(Dataset entries)
-- Opening Marker --

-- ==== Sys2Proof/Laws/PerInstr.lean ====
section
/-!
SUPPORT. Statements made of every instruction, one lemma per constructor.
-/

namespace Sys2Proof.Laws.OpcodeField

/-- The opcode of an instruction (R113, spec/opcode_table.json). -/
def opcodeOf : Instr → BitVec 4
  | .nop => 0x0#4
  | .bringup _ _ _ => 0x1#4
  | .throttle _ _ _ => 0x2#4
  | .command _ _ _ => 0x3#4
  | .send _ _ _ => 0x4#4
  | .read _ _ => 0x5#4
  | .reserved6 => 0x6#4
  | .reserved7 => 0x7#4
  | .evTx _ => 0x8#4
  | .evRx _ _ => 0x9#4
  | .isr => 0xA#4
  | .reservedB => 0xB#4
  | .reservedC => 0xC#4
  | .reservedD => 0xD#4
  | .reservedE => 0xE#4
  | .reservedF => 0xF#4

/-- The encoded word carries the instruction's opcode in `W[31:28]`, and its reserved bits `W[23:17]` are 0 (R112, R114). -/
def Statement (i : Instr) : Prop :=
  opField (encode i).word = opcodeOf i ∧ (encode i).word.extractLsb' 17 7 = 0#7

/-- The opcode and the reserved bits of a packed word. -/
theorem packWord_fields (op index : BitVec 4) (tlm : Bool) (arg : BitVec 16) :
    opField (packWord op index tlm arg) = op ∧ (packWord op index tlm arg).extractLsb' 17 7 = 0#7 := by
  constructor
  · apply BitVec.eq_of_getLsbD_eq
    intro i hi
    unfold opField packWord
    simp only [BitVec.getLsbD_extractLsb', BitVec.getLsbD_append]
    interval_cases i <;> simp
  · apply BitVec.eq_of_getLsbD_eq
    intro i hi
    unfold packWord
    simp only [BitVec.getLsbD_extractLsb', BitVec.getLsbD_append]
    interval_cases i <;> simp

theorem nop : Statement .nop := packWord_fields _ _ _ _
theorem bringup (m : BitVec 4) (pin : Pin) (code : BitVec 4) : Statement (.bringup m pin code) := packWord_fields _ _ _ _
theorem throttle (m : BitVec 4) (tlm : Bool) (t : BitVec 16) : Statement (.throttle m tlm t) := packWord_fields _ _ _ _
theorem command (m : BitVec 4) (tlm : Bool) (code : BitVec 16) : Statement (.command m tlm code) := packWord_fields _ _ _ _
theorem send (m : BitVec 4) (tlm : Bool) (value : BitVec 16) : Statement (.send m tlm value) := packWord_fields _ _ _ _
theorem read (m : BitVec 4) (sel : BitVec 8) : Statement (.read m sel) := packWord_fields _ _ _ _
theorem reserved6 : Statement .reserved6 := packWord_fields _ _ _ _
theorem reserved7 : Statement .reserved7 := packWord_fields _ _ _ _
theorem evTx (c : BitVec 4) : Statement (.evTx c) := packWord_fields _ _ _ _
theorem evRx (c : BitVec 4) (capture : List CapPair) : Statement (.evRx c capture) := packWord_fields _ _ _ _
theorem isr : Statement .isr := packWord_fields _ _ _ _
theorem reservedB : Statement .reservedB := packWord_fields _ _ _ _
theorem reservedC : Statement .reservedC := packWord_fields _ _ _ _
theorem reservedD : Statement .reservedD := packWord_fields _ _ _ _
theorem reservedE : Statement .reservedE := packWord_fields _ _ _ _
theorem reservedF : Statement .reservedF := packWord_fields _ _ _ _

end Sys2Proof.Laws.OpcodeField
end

-- Closing Marker --
-- Opening Marker --

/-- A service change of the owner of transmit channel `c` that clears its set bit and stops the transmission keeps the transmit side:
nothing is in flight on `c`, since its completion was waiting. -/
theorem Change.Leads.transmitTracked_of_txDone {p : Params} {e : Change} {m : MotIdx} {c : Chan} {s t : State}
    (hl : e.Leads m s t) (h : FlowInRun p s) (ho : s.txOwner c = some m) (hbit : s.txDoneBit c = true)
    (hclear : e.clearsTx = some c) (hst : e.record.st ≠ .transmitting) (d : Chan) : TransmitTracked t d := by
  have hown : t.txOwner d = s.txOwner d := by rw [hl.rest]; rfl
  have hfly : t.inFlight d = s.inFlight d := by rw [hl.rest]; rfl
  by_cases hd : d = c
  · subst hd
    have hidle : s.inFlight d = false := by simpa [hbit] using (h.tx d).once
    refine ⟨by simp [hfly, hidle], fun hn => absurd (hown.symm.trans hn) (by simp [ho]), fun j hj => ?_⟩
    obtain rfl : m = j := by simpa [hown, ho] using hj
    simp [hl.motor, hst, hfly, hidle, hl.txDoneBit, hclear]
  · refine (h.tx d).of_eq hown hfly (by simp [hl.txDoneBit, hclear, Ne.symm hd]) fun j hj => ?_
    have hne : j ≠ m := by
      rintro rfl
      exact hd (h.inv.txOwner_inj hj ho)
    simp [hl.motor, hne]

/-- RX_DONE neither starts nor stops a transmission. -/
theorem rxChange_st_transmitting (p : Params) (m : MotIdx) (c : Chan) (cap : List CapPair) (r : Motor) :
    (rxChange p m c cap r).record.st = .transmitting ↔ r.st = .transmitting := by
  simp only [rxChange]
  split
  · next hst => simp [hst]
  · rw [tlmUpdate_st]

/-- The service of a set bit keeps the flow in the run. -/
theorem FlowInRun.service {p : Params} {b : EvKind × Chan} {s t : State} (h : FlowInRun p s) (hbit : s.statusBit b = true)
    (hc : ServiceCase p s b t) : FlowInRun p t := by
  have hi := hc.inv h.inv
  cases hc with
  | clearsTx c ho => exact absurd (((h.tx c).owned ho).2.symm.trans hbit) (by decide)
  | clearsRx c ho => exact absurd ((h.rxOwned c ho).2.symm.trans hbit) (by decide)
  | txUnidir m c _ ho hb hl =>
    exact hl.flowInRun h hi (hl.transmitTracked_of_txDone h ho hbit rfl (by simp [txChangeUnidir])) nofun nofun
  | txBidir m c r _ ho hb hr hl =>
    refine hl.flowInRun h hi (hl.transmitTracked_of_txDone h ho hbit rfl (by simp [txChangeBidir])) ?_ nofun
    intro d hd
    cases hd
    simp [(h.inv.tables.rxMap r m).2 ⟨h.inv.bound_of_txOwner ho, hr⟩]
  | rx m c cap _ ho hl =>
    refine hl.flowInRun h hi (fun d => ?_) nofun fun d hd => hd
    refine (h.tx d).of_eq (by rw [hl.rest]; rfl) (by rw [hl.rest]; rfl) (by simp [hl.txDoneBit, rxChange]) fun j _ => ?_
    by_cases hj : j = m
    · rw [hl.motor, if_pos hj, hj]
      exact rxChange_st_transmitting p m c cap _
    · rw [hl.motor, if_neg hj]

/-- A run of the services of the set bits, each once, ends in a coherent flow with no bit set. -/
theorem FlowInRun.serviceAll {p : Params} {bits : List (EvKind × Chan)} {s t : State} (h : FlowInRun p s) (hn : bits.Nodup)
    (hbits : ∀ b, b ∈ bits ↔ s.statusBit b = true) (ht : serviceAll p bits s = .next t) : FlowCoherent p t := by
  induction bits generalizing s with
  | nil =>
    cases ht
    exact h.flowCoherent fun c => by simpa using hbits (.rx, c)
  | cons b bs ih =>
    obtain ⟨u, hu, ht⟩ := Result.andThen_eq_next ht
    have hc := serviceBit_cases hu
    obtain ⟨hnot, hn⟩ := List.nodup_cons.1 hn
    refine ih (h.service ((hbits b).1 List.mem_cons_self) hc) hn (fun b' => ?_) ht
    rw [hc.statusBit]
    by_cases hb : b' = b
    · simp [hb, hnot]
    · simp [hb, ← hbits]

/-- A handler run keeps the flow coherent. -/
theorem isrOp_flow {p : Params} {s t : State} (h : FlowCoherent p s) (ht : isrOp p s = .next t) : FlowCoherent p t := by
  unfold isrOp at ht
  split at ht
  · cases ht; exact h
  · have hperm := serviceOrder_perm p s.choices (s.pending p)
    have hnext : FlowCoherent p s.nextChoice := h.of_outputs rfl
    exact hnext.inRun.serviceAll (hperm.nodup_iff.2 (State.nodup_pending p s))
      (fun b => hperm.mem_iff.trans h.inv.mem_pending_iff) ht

-- Closing Marker --
-- Opening Marker --

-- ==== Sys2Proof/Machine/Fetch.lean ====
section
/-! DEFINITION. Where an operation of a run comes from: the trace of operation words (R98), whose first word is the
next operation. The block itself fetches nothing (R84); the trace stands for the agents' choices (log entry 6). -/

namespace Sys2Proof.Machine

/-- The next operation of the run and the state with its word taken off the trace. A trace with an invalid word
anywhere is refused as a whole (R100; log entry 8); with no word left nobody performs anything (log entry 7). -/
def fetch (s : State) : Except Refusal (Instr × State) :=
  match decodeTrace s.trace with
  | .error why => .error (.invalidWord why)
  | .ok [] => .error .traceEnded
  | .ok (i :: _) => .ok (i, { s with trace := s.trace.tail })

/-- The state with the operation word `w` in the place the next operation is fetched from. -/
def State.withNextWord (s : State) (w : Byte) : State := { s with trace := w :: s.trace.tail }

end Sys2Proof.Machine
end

-- Closing Marker --

The total of lines in the data that contain "OpcodeField" is all you should give.

RESULT OF THE EXERCISE
2